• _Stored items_

/-- Up to 32 rows of a sprite are in different rows of the frame, so no pixel is inverted twice. -/
theorem State.drawSprite_inverts (s : State) (x0 y0 : Nat) {n : Nat} (hn : n ≤ 32) :
    Inverts (SpriteCovers s x0 y0 n) { fb := s.fb, hit := false } (s.drawSprite x0 y0 n) := by
  refine (Inverts.foldl_range (fun r _ => drawRow_inverts x0 ((y0 + r) % 32) (s.readByte (s.ea r))) ?_ _).congr
    fun py px _ => ?_
  · rintro j k py px hjk hk ⟨_, -, hj, -⟩ ⟨_, -, hk', -⟩
    omega
  · simp [SpriteCovers, BitCovers]

/-! ## The state after Dxyn -/

/-- The pixels under a set bit of the sprite Dxyn draws: its origin is (Vx mod 64, Vy mod 32) (R261). -/
def State.drawCovers (s : State) (x y : Reg) (n py px : Nat) : Prop :=
  SpriteCovers s ((s.reg x).toNat % 64) ((s.reg y).toNat % 32) n py px

/-- `s` after Dxyn. -/
def State.spriteDrawn (s : State) (x y : Reg) (n : Nat) : State :=
  let d := s.drawSprite ((s.reg x).toNat % 64) ((s.reg y).toNat % 32) n
  { s.setReg vF (flagByte d.hit) with fb := d.fb, upd := true }

theorem exec_drw (x y : Reg) (n : Nat) (s : State) : exec (.drw x y n) s = .next (s.spriteDrawn x y n) := rfl

theorem State.spriteDrawn_agree (s : State) (x y : Reg) (n : Nat) :
    Agree [.v, .fb, .upd] s (s.spriteDrawn x y n) := by
  simp [agree_iff, State.spriteDrawn]

theorem State.reg_spriteDrawn_of_ne (s : State) (x y : Reg) (n : Nat) {r : Reg} (hr : r ≠ vF) :
    (s.spriteDrawn x y n).reg r = s.reg r :=
  (s.reg_setReg vF r _).trans (if_neg hr)

theorem State.reg_spriteDrawn_vF (s : State) (x y : Reg) (n : Nat) :
    (s.spriteDrawn x y n).reg vF =
      flagByte (s.drawSprite ((s.reg x).toNat % 64) ((s.reg y).toNat % 32) n).hit :=
  s.reg_setReg_same vF _

/-- Settles O36: the whole state after the draw is written out, UPD as true. -/
theorem drawAlwaysSetsUpd : Obligations.DrawAlwaysSetsUpd := fun s x y n =>
  ⟨s.spriteDrawn x y n, exec_drw x y n s, rfl, fun _ => s.reg_spriteDrawn_of_ne x y n,
    (s.spriteDrawn_agree x y n).unchanged (by simp)⟩

/-! ## Pixels and the collision flag after Dxyn -/

theorem flagByte_eq_one_iff {c : Bool} : flagByte c = 1#8 ↔ c = true := by
  cases c <;> simp [flagByte]

theorem flagByte_eq_zero_iff {c : Bool} : flagByte c = 0#8 ↔ c = false := by
  cases c <;> simp [flagByte]

section Draw

variable (s : State) (x y : Reg) {n : Nat} (hn : n < 16)

include hn

theorem State.pixel_spriteDrawn_of_covered {py px : Nat} (hpx : px < 64) (hc : s.drawCovers x y n py px) :
    (s.spriteDrawn x y n).pixel py px = flipByte (s.pixel py px) :=
  (s.drawSprite_inverts _ _ (by omega)).flipped py px hpx hc

theorem State.pixel_spriteDrawn_of_not_covered {py px : Nat} (hpx : px < 64) (hc : ¬ s.drawCovers x y n py px) :
    (s.spriteDrawn x y n).pixel py px = s.pixel py px :=
  (s.drawSprite_inverts _ _ (by omega)).kept py px hpx hc

/-- A pixel that goes off is a covered one that was on. -/
theorem State.pixel_goes_off_iff {py px : Nat} (hpx : px < 64) :
    s.pixel py px ≠ 0#8 ∧ (s.spriteDrawn x y n).pixel py px = 0#8 ↔
      s.drawCovers x y n py px ∧ s.pixel py px ≠ 0#8 := by
  by_cases hc : s.drawCovers x y n py px
  · simp [s.pixel_spriteDrawn_of_covered x y hn hpx hc, hc]
  · simp [s.pixel_spriteDrawn_of_not_covered x y hn hpx hc, hc]

theorem State.hit_iff_covered_on :
    (s.drawSprite ((s.reg x).toNat % 64) ((s.reg y).toNat % 32) n).hit = true ↔
      ∃ py px : Nat, py < 32 ∧ px < 64 ∧ s.drawCovers x y n py px ∧ s.pixel py px ≠ 0#8 := by
  rw [(s.drawSprite_inverts _ _ (by omega)).hit_iff]
  constructor
  · rintro (hfalse | ⟨py, px, hpx, hc, hon⟩)
    · cases hfalse
    · exact ⟨py, px, SpriteCovers.row_lt hc, hpx, hc, hon⟩
  · rintro ⟨py, px, -, hpx, hc, hon⟩
    exact .inr ⟨py, px, hpx, hc, hon⟩

end Draw

/-- Settles O37: each part of the draw inverts its own pixels, so the whole inverts each covered one once. -/
theorem drawInvertsTheCoveredPixels : Obligations.DrawInvertsTheCoveredPixels := fun s x y n hn =>
  ⟨s.spriteDrawn x y n, exec_drw x y n s, fun _ _ _ hpx =>
    ⟨s.pixel_spriteDrawn_of_covered x y hn hpx, s.pixel_spriteDrawn_of_not_covered x y hn hpx⟩⟩

/-- Settles O38: the hit of the draw is that some pixel went off. -/
theorem collisionFlagCoversTheWholeSprite : Obligations.CollisionFlagCoversTheWholeSprite := by
  intro s x y n hn
  have hhit : (s.drawSprite ((s.reg x).toNat % 64) ((s.reg y).toNat % 32) n).hit = true ↔
      ∃ py px : Nat, py < 32 ∧ px < 64 ∧ s.pixel py px ≠ 0#8 ∧ (s.spriteDrawn x y n).pixel py px = 0#8 := by
    rw [s.hit_iff_covered_on x y hn]
    exact exists₂_congr fun py px => and_congr_right fun _ => and_congr_right fun hpx =>
      (s.pixel_goes_off_iff x y hn hpx).symm
  refine ⟨s.spriteDrawn x y n, exec_drw x y n s, fun h => ?_, fun h => ?_⟩
  · rw [s.reg_spriteDrawn_vF, flagByte_eq_one_iff, hhit]
    exact h
  · rw [s.reg_spriteDrawn_vF, flagByte_eq_zero_iff, ← Bool.not_eq_true, hhit]
    exact h

/-! ## Two draws (R265) -/

/-- The pixels a sprite covers depend on the sprite's bytes and I alone. -/
theorem spriteCovers_congr {s t : State} (hmem : ∀ a : Addr, t.readByte a = s.readByte a) (hi : t.i = s.i)
    (x0 y0 n py px : Nat) : SpriteCovers t x0 y0 n py px ↔ SpriteCovers s x0 y0 n py px := by
  simp only [SpriteCovers, hmem, State.ea_congr hi]

/-- Where neither coordinate is in VF, a second draw covers the same pixels. -/
theorem State.drawCovers_spriteDrawn (s : State) {x y : Reg} (hx : x ≠ vF) (hy : y ≠ vF) (n py px : Nat) :
    (s.spriteDrawn x y n).drawCovers x y n py px ↔ s.drawCovers x y n py px := by
  have hframe := (s.spriteDrawn_agree x y n).unchanged (by simp)
  rw [State.drawCovers, s.reg_spriteDrawn_of_ne x y n hx, s.reg_spriteDrawn_of_ne x y n hy]
  exact spriteCovers_congr (hframe .mem (by simp)) (hframe .i (by simp)) _ _ n py px

/-- Settles O39: the second draw inverts the pixels the first did, and hits those the first turned on. -/
theorem drawTwiceRestoresTheFrame : Obligations.DrawTwiceRestoresTheFrame := by
  intro s x y n hn hx hy hbinary
  have hcovers := s.drawCovers_spriteDrawn hx hy n
  refine ⟨s.spriteDrawn x y n, (s.spriteDrawn x y n).spriteDrawn x y n, exec_drw x y n s,
    exec_drw x y n (s.spriteDrawn x y n), fun py px hpy hpx => ?_, ?_⟩
  · by_cases hc : s.drawCovers x y n py px
    · rw [State.pixel_spriteDrawn_of_covered _ x y hn hpx ((hcovers py px).2 hc),
        s.pixel_spriteDrawn_of_covered x y hn hpx hc, flipByte_flipByte (hbinary py px hpy hpx)]
    · rw [State.pixel_spriteDrawn_of_not_covered _ x y hn hpx (mt (hcovers py px).1 hc),
        s.pixel_spriteDrawn_of_not_covered x y hn hpx hc]
  · rw [State.reg_spriteDrawn_vF, flagByte_eq_one_iff, State.hit_iff_covered_on _ x y hn]
    refine exists₂_congr fun py px => and_congr_right fun _ => and_congr_right fun hpx => ?_
    rw [hcovers, and_comm]
    refine and_congr_left fun hc => ?_
    rw [s.pixel_spriteDrawn_of_covered x y hn hpx hc, ne_eq, flipByte_eq_zero_iff, not_not]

• _Problem description_
Please give an exact copy of the lines above, beginning with the line containing "def State.drawCovers (s" and running through the line containing "(s.spriteDrawn x y n).pixel py px = s.pixel", and of no other lines.

• _Written solution_
def State.drawCovers (s : State) (x y : Reg) (n py px : Nat) : Prop :=
  SpriteCovers s ((s.reg x).toNat % 64) ((s.reg y).toNat % 32) n py px

/-- `s` after Dxyn. -/
def State.spriteDrawn (s : State) (x y : Reg) (n : Nat) : State :=
  let d := s.drawSprite ((s.reg x).toNat % 64) ((s.reg y).toNat % 32) n
  { s.setReg vF (flagByte d.hit) with fb := d.fb, upd := true }

theorem exec_drw (x y : Reg) (n : Nat) (s : State) : exec (.drw x y n) s = .next (s.spriteDrawn x y n) := rfl

theorem State.spriteDrawn_agree (s : State) (x y : Reg) (n : Nat) :
    Agree [.v, .fb, .upd] s (s.spriteDrawn x y n) := by
  simp [agree_iff, State.spriteDrawn]

theorem State.reg_spriteDrawn_of_ne (s : State) (x y : Reg) (n : Nat) {r : Reg} (hr : r ≠ vF) :
    (s.spriteDrawn x y n).reg r = s.reg r :=
  (s.reg_setReg vF r _).trans (if_neg hr)

theorem State.reg_spriteDrawn_vF (s : State) (x y : Reg) (n : Nat) :
    (s.spriteDrawn x y n).reg vF =
      flagByte (s.drawSprite ((s.reg x).toNat % 64) ((s.reg y).toNat % 32) n).hit :=
  s.reg_setReg_same vF _

/-- Settles O36: the whole state after the draw is written out, UPD as true. -/
theorem drawAlwaysSetsUpd : Obligations.DrawAlwaysSetsUpd := fun s x y n =>
  ⟨s.spriteDrawn x y n, exec_drw x y n s, rfl, fun _ => s.reg_spriteDrawn_of_ne x y n,
    (s.spriteDrawn_agree x y n).unchanged (by simp)⟩

/-! ## Pixels and the collision flag after Dxyn -/

theorem flagByte_eq_one_iff {c : Bool} : flagByte c = 1#8 ↔ c = true := by
  cases c <;> simp [flagByte]

theorem flagByte_eq_zero_iff {c : Bool} : flagByte c = 0#8 ↔ c = false := by
  cases c <;> simp [flagByte]

section Draw

variable (s : State) (x y : Reg) {n : Nat} (hn : n < 16)

include hn

theorem State.pixel_spriteDrawn_of_covered {py px : Nat} (hpx : px < 64) (hc : s.drawCovers x y n py px) :
    (s.spriteDrawn x y n).pixel py px = flipByte (s.pixel py px) :=
  (s.drawSprite_inverts _ _ (by omega)).flipped py px hpx hc

theorem State.pixel_spriteDrawn_of_not_covered {py px : Nat} (hpx : px < 64) (hc : ¬ s.drawCovers x y n py px) :
    (s.spriteDrawn x y n).pixel py px = s.pixel py px :=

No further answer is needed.